Enraged, the king questioned the three. He provided one more chance for them to bow to the image and they refused. They cited their reason to refuse as,
"O Nebuchadnezzar, we do not need to defend ourselves before you in this matter. If we are thrown into the blazing furnace, the God we serve is able to save us from it, and he will rescue us from your hand, O king. But even if he does not, we want you to know, O king, that we will not serve your gods or worship the image of gold you have set up."  Nebuchadnezzar ordered the furnace heated seven times hotter than average and had the three tossed into it. According to verse 22, it was so hot that it killed the soldiers who threw the three into the furnace. "Then Nebuchadnezzar the king was astonished, and rose up in haste: he spoke and said to his counselors, 'Didn’t we cast three men bound into the midst of the fire?' They answered the king, 'True, O king.' He answered, 'Look, I see four men loose, walking in the midst of the fire, and they are unharmed; and the aspect of the fourth is like a son of the gods.'" Nebuchadnezzar then ordered the three men to come out of the furnace, addressing them as 'servants of the Most High God.'  When they came out the next verses say that "the fire had not harmed their bodies, nor was a hair of their heads singed; their robes were not scorched, and there was no smell of fire on them". 

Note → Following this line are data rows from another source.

-- ==== Sys2Proof/Laws/Permutation.lean ====
section
/-! SUPPORT. What each step mapping does to the lane at (x, y). -/

namespace Sys2Proof

theorem thetaC_getElem (A : Lanes) (x : Nat) (h : x < 5) :
    (thetaC A)[x] = A.xy ⟨x, h⟩ 0 ^^^ A.xy ⟨x, h⟩ 1 ^^^ A.xy ⟨x, h⟩ 2 ^^^ A.xy ⟨x, h⟩ 3 ^^^ A.xy ⟨x, h⟩ 4 := by
  simp [thetaC]

/-- Theta at one lane, in terms of the column parities. -/
theorem theta_xy (A : Lanes) (x y : Fin 5) :
    (theta A).xy x y =
      A.xy x y ^^^ ((thetaC A)[(coord (x.val + 4)).val] ^^^ rol64 (thetaC A)[(coord (x.val + 1)).val] 1) := by
  simp [theta, thetaD]

theorem rho_xy (A : Lanes) (x y : Fin 5) : (rho A).xy x y = rol64 (A.xy x y) (rot x y) := by simp [rho]

theorem pi_xy (A : Lanes) (X Y : Fin 5) : (pi A).xy X Y = A.xy (src X Y).1 (src X Y).2 := by simp [pi]

/-- `src` undoes `dst` (40_permutation.md R105). -/
theorem src_dst (x y : Fin 5) : src (dst x y).1 (dst x y).2 = (x, y) := by revert x y; decide

theorem dst_src (X Y : Fin 5) : dst (src X Y).1 (src X Y).2 = (X, Y) := by revert X Y; decide

/-- Pi from the source side: the lane at (x, y) moves to `DST[x][y]`. -/
theorem pi_dst (A : Lanes) (x y : Fin 5) : (pi A).xy (dst x y).1 (dst x y).2 = A.xy x y := by
  rw [pi_xy, src_dst]

theorem rhopi_dst (A : Lanes) (x y : Fin 5) :
    (rhopi A).xy (dst x y).1 (dst x y).2 = rol64 (A.xy x y) (rot x y) := by
  rw [rhopi, pi_dst, rho_xy]

theorem chi_xy (A : Lanes) (x y : Fin 5) :
    (chi A).xy x y = A.xy x y ^^^ (~~~ A.xy (coord (x.val + 1)) y &&& A.xy (coord (x.val + 2)) y) := by simp [chi]

theorem iota_xy (A : Lanes) (ir : Fin 24) (x y : Fin 5) :
    (iota A ir).xy x y = if x = 0 ∧ y = 0 then A.xy 0 0 ^^^ rc ir else A.xy x y := by
  rw [Lanes.xy_eq_reg, iota, Lanes.reg_setReg A (by decide)]
  by_cases h : x = 0 ∧ y = 0
  · simp [h]
  · have : ¬ x.val + 5 * y.val = 0 := by
      intro h0
      exact h ⟨Fin.ext (by simp only [Fin.val_zero]; omega), Fin.ext (by simp only [Fin.val_zero]; omega)⟩
    rw [if_neg this, if_neg h, Lanes.xy_eq_reg]

end Sys2Proof
end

It has been asserted that Shadrach, Meshach, and Abednego's names all pertained to pagan Babylonian gods. Shadrach possibly is derived from Shudur Aku ("command of the moon god").  Meshach, according to Easton's Bible Dictionary, was "probably the name of some Chaldean [that is, Babylonian] god." Abednego means "Servant of Nego (that is, Nebo/Nabu, a Babylonian god)." In view of the possible foreign religious connotations attached to their names, commentators have questioned why the Bible seldom uses their original Hebrew names. It is speculated that they are identified mostly by their Babylonian names to maintain the accuracy of the dialogue given in the text. Since it would have been confusing to have the writer call them one thing and the king call them another, the story uses their new names instead.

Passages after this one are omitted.